Une fois encore il aura manqué de lanceurs d’alerte sur le vote d’une loi – en l’occurrence une résolution – et la réforme du règlement de l’assemblée nationale voulue par Richard Ferrand va entrer en vigueur sauf coup de théatre(*).
C’est malheureusement un net recul pour le débat démocratique et les quelques pouvoirs supplémentaires accordés à l’opposition parlementaire ne sauraient masquer ce fait. Je parle bien sûr du temps de parole lors de la discussion générale qui avec cette réforme va être raboté à cinq ou dix minutes pour un seul orateur de chaque groupe, choix du temps accordé qui relèvera de la conférence des présidents.
Je crois que peu de citoyens mesurent l’enjeu derrière ce qui apparaît au premier abord comme une réforme technique sans impact sur notre vie de tous les jours. Pourtant, quand on y regarde de plus près nous perdrons plus que nous ne gagnerons.
La réduction du temps de parole n’est en effet rien d’autre que la réduction du temps de débat. Cinq ou dix minutes ne permettront à personne de développer ses idées, d’expliquer sa vision de la retraite ou de la bioéthique. Ce temps court empêche aussi le citoyen de se plonger dans le texte, de le comprendre, d’en mesurer les enjeux. Le « tunnel » si souvent invoqué en séance pour réduire le temps de parole des députés avait pourtant sa pédagogie propre, à base de répétition justement. Quant à l’hémicycle vide ou presque c’est là aussi un argument fallacieux car l’orateur ne parle pas pour ses collègues, non. Il parle à toutes celles et tout ceux qui s’intéressent à la loi. Il m’est arrivé par le passé de lire le discours de tel ou tel député précisément parce que je voulais connaître son opinion, réfléchir sur ses arguments, étrangement surtout quand je n’étais pas a priori d’accord avec ses vues.
Désormais tout ceci appartient au passé. En appauvrissant son temps total de parole l’assemblée nationale se dévalorise elle-même et se coupe encore un peu plus du citoyen. Nous l’allons voir quand il sera question de la réforme constitutionnelle, de la réforme des retraites ou encore de la révision des lois de bioéthique.

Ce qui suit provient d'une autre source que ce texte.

/-- R69, R102, R103: the dispatcher in WRITE goes on in the same way whichever descriptor requests wait, where no close is
owed. -/
theorem State.listed_pump {u : State} {f : Taken} {x : FrameItem} {rest} {rec : Record} {taken : Nat} {gather : List Byte}
    (hd : u.disp = .write f taken gather) (hi : u.intake.items = IntakeItem.frame x :: rest)
    (hr : (u.ring f.result.ring).record = some rec) (hw : u.port.dataWaiting = none) (hs : standing f x)
    (ht : taken ≤ x.words.length) (hc : x.outcome = none ∨ x.cost ≤ u.ledger.blocks.occupied)
    (hn : (u.ring f.result.ring).owesNone) (o d) : (u.listed o d).pump = u.pump.listed o d := by
  have hh : u.headFrame = some x := by unfold State.headFrame; rw [hi]
  have hp : ∀ v : State, v.disp = u.disp → v.headFrame = u.headFrame →
      v.pump = (State.takeWords (x.words.drop taken) v).finishIfWritten := by
    intro v h1 h2; unfold State.pump; rw [h1, h2, hd, hh]
  rw [hp u rfl rfl, hp (u.listed o d) rfl rfl, State.listed_takeWords]
  have hcut := State.takeWords_cut (x.words.drop taken) u taken gather hd hr hw (by
    rw [List.length_drop]; have := hs.1; omega) _ rfl
  cases hcw : cutWrites (rec.start + BitVec.ofNat 48 (if (u.ring f.result.ring).config.stamp = true then 16 else 0)
      + BitVec.ofNat 48 rec.requested) gather (f.header.count - taken) (x.words.drop taken) with
  | mk done left =>
    rw [hcw] at hcut
    cases done with
    | cons w more =>
      obtain ⟨k, _, _, _, _, _, k6⟩ := hcut
      have hk : (State.takeWords (x.words.drop taken) u).port.dataWaiting ≠ none := by rw [k6]; exact Option.some_ne_none _
      rw [State.finishIfWritten_of_waiting hk,
        State.finishIfWritten_of_waiting (v := (State.takeWords (x.words.drop taken) u).listed o d) hk]
    | nil =>
      simp only at hcut
      rw [hcut]
      generalize hv : ({ u with disp := Dispatcher.write f (taken + (x.words.drop taken).length) left } : State) = v
      have v1 : v.disp = .write f (taken + (x.words.drop taken).length) left := by rw [← hv]
      have v2 : v.headOutcome = x.outcome := by
        rw [← hv]; unfold State.headOutcome State.headFrame; simp only [hi]; rfl
      unfold State.finishIfWritten
      rw [show (v.listed o d).disp = v.disp from rfl, show (v.listed o d).headOutcome = v.headOutcome from rfl,
        show (v.listed o d).port.dataWaiting = v.port.dataWaiting from rfl, v1, v2]
      rcases hs.2 with h | ⟨out, h, h1, h2, _⟩
      · rw [h]
      · rw [h]; simp only
        split
        · exact State.listed_enterFinish (x := x) (rest := rest) (by rw [← hv]; exact hi)
            (by rw [← hv]; exact hc.resolve_left (by rw [h]; simp)) (by rw [← hv]; exact hn) ⟨h1, h2⟩ o d
        · rfl

/-- R132: a record that begins, or goes on, while descriptor requests wait: they have the free places first. -/
theorem State.pump_served {f : Taken} {x : FrameItem} {rest} {rec : Record} {taken : Nat} {gather : List Byte} (n : Nat) :
    ∀ u : State, u.descLawful → n = 16 - u.port.outstanding.length →
      u.disp = .write f taken gather → u.intake.items = IntakeItem.frame x :: rest →
      (u.ring f.result.ring).record = some rec → u.port.dataWaiting = none → standing f x → taken ≤ x.words.length →
      (x.outcome = none ∨ x.cost ≤ u.ledger.blocks.occupied) → u.noDesc ∨ (u.ring f.result.ring).owesNone →
      u.pump.settle = reselect ((State.descServed n u).wroteOn f x rest rec taken gather) := by
  induction n with
  | zero =>
    intro u hl hn hd hi hr hw hs ht hc _
    exact State.pump_settle _ u rec taken gather le_rfl hd hi hr hw (Or.inr (by omega)) ht hs hc
  | succ n ih =>
    intro u hl hn hd hi hr hw hs ht hc ho
    unfold State.descServed
    split
    · rename_i h
      exact State.pump_settle _ u rec taken gather le_rfl hd hi hr hw (Or.inl (State.noDesc_of_find? h)) ht hs hc
    · rename_i r h
      obtain ⟨t, ht1⟩ := Option.isSome_iff_exists.1
        (List.find?_some (p := fun r : RingId => u.port.descWaiting[r].isSome) h)
      have hone := ho.resolve_left (fun h => by rw [h r] at ht1; simp at ht1)
      have key := State.listed_pump hd hi hr hw hs ht hc hone
      have hself : u.pump = u.pump.listed u.port.outstanding u.port.descWaiting := key u.port.outstanding u.port.descWaiting
      have hpo : u.pump.port.outstanding = u.port.outstanding := by rw [hself]; rfl
      have hpd : u.pump.port.descWaiting = u.port.descWaiting := by rw [hself]; rfl
      have hg := State.grant_desc (u := u.pump) (r := r) (t := t) (by intro q t h; rw [hpd] at h; exact hl q t h)
        (by rw [hpd]; exact h) (by rw [hpd]; exact ht1) (by rw [hpo]; omega)
      rw [State.settle_of_grant hg, ht1]
      have e : ({ u.pump with port := { u.pump.port with
          outstanding := u.pump.port.outstanding ++ [t], descWaiting := u.pump.port.descWaiting.set r none } } : State) =
          (u.listed (u.port.outstanding ++ [t]) (u.port.descWaiting.set r none)).pump := by
        rw [key, hpo, hpd]; rfl
      rw [e]
      exact ih _ (State.descLawful_set hl) (by simp [State.listed]; omega) hd hi hr hw hs ht hc (Or.inr hone)

end Sys2Proof.Machine
end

Si encore il n’était question que de cela… mais le pire dans cette réforme est qu’elle est avant tout politique. Tel un 49-3 l’idée à peine cachée de Richard Ferrand est de museler non seulement l’opposition mais aussi sa majorité. En toisant les interventions lors de la discussion générale à un seul orateur par groupe quelle que soit la taille de ce groupe, Le président de l’assemblée nationale coupe court à toute fronde au sein des députés LREM. Vous vous en doutez, c’est le président de groupe qui décidera de qui prendra la parole et il aura soin de choisir quelqu’un dont le discours va correspondre à la virgule près au message à faire passer.
Cet argument a été avancé en séance (par M. le Fur de mémoire) et il m’a touché car il est marqué du sceau du plausible. Comment expliquer autrement le refus par le rapporteur M. Waserman (MoDem) de proportionner le nombre d’orateurs inscrits à la taille du groupe ? S’il l’avait fait le groupe LREM aurait eu pourtant un plus grand nombre de députés pouvant s’exprimer, mais cela démultipliait d’autant les risques de « fronde ». CQFD.
Mais entre deux maux il faut choisir le moindre alors le groupe LREM a préféré avoir une réforme votée par son seul groupe et le MoDem(**) plutôt que de rechercher un compromis avec l’opposition et prendre ensuite le risque de voir ce nouveau règlement se retourner contre lui. Chacun jugera.
(*) Le Conseil Constitutionnel se saisit de droit de tout nouveau règlement de l’assemblée nationale ; il pourrait donc décider de censurer certaines dispositions.
(**) En tant que sympathisant MoDem je regrette beaucoup ce vote.